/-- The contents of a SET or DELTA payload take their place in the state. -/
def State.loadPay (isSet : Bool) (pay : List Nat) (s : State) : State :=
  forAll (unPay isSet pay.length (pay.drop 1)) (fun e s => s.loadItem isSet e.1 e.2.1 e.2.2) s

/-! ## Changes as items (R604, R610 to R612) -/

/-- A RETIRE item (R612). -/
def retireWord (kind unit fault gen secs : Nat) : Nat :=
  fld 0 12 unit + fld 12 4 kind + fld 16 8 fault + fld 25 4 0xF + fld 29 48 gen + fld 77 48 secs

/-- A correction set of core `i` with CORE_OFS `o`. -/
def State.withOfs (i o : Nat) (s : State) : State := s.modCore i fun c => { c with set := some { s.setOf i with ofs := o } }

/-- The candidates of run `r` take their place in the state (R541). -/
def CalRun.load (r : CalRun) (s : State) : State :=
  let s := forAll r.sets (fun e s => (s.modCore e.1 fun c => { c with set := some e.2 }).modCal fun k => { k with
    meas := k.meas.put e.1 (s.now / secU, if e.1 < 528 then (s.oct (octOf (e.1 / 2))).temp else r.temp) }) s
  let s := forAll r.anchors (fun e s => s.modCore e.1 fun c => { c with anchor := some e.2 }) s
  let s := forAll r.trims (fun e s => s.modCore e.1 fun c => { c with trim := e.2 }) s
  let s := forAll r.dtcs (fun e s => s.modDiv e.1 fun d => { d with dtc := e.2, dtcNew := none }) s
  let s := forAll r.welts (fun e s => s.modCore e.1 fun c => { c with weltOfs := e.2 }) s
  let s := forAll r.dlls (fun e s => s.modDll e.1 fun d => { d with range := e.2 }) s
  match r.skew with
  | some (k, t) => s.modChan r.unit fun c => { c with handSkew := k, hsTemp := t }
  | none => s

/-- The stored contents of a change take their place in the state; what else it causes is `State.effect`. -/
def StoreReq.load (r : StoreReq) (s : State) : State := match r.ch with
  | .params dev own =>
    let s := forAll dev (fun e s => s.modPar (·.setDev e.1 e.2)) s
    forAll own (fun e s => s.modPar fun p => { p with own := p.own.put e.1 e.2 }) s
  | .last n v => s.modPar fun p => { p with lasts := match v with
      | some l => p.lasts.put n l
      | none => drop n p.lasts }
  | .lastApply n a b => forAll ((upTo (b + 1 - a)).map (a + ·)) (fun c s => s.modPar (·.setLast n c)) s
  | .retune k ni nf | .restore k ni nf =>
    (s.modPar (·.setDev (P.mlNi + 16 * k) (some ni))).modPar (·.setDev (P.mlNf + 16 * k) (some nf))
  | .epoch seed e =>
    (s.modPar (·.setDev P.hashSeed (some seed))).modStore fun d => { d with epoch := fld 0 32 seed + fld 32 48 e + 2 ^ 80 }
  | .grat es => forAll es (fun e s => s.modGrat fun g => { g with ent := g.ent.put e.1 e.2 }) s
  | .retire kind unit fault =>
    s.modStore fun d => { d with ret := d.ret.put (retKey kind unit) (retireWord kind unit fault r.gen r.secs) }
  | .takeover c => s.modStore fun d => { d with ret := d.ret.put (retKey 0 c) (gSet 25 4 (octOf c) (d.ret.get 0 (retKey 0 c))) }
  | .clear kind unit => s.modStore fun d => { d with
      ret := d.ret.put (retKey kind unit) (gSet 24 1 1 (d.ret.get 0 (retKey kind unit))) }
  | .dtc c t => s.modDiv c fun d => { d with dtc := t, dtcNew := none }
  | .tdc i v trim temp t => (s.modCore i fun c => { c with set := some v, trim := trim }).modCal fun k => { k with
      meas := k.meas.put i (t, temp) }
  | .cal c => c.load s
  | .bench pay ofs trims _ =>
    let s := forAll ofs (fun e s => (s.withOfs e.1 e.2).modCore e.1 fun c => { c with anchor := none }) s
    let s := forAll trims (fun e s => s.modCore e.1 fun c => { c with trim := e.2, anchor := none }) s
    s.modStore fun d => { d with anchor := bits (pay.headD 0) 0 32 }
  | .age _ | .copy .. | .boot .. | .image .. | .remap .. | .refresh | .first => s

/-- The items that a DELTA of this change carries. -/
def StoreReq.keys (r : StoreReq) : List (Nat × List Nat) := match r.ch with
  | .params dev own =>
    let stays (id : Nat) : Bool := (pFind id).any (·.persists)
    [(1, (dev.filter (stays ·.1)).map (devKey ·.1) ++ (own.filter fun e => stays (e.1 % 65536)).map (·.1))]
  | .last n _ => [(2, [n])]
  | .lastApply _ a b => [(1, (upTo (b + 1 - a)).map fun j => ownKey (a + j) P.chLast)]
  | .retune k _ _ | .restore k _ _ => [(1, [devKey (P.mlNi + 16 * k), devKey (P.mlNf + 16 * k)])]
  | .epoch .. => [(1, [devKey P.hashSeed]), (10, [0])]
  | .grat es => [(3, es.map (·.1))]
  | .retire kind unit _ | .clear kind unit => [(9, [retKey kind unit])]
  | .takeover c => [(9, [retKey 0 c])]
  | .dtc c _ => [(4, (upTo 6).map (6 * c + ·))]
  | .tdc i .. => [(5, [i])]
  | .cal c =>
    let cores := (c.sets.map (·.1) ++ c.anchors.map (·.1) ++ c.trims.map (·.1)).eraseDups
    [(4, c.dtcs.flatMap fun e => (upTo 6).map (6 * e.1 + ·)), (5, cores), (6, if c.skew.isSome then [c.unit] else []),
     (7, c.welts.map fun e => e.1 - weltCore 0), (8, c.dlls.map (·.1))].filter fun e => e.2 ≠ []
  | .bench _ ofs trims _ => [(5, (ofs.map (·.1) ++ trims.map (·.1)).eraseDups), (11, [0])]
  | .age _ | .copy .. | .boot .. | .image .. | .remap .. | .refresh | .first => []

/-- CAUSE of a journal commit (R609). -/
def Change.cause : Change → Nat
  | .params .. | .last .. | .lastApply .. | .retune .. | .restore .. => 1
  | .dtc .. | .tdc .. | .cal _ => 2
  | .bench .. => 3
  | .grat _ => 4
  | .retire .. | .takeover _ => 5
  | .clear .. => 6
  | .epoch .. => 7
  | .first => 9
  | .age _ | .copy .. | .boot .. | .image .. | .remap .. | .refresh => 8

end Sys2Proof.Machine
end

Work to complete
There is a line with "c => c.load s" and a line with "let cores := (c.sets.map" above. Copy exactly those two lines and all lines between them, with nothing else.

Output of the task
  | .cal c => c.load s
  | .bench pay ofs trims _ =>
    let s := forAll ofs (fun e s => (s.withOfs e.1 e.2).modCore e.1 fun c => { c with anchor := none }) s
    let s := forAll trims (fun e s => s.modCore e.1 fun c => { c with trim := e.2, anchor := none }) s
    s.modStore fun d => { d with anchor := bits (pay.headD 0) 0 32 }
  | .age _ | .copy .. | .boot .. | .image .. | .remap .. | .refresh | .first => s

/-- The items that a DELTA of this change carries. -/
def StoreReq.keys (r : StoreReq) : List (Nat × List Nat) := match r.ch with
  | .params dev own =>
    let stays (id : Nat) : Bool := (pFind id).any (·.persists)
    [(1, (dev.filter (stays ·.1)).map (devKey ·.1) ++ (own.filter fun e => stays (e.1 % 65536)).map (·.1))]
  | .last n _ => [(2, [n])]
  | .lastApply _ a b => [(1, (upTo (b + 1 - a)).map fun j => ownKey (a + j) P.chLast)]
  | .retune k _ _ | .restore k _ _ => [(1, [devKey (P.mlNi + 16 * k), devKey (P.mlNf + 16 * k)])]
  | .epoch .. => [(1, [devKey P.hashSeed]), (10, [0])]
  | .grat es => [(3, es.map (·.1))]
  | .retire kind unit _ | .clear kind unit => [(9, [retKey kind unit])]
  | .takeover c => [(9, [retKey 0 c])]
  | .dtc c _ => [(4, (upTo 6).map (6 * c + ·))]
  | .tdc i .. => [(5, [i])]
  | .cal c =>
    let cores := (c.sets.map (·.1) ++ c.anchors.map (·.1) ++ c.trims.map (·.1)).eraseDups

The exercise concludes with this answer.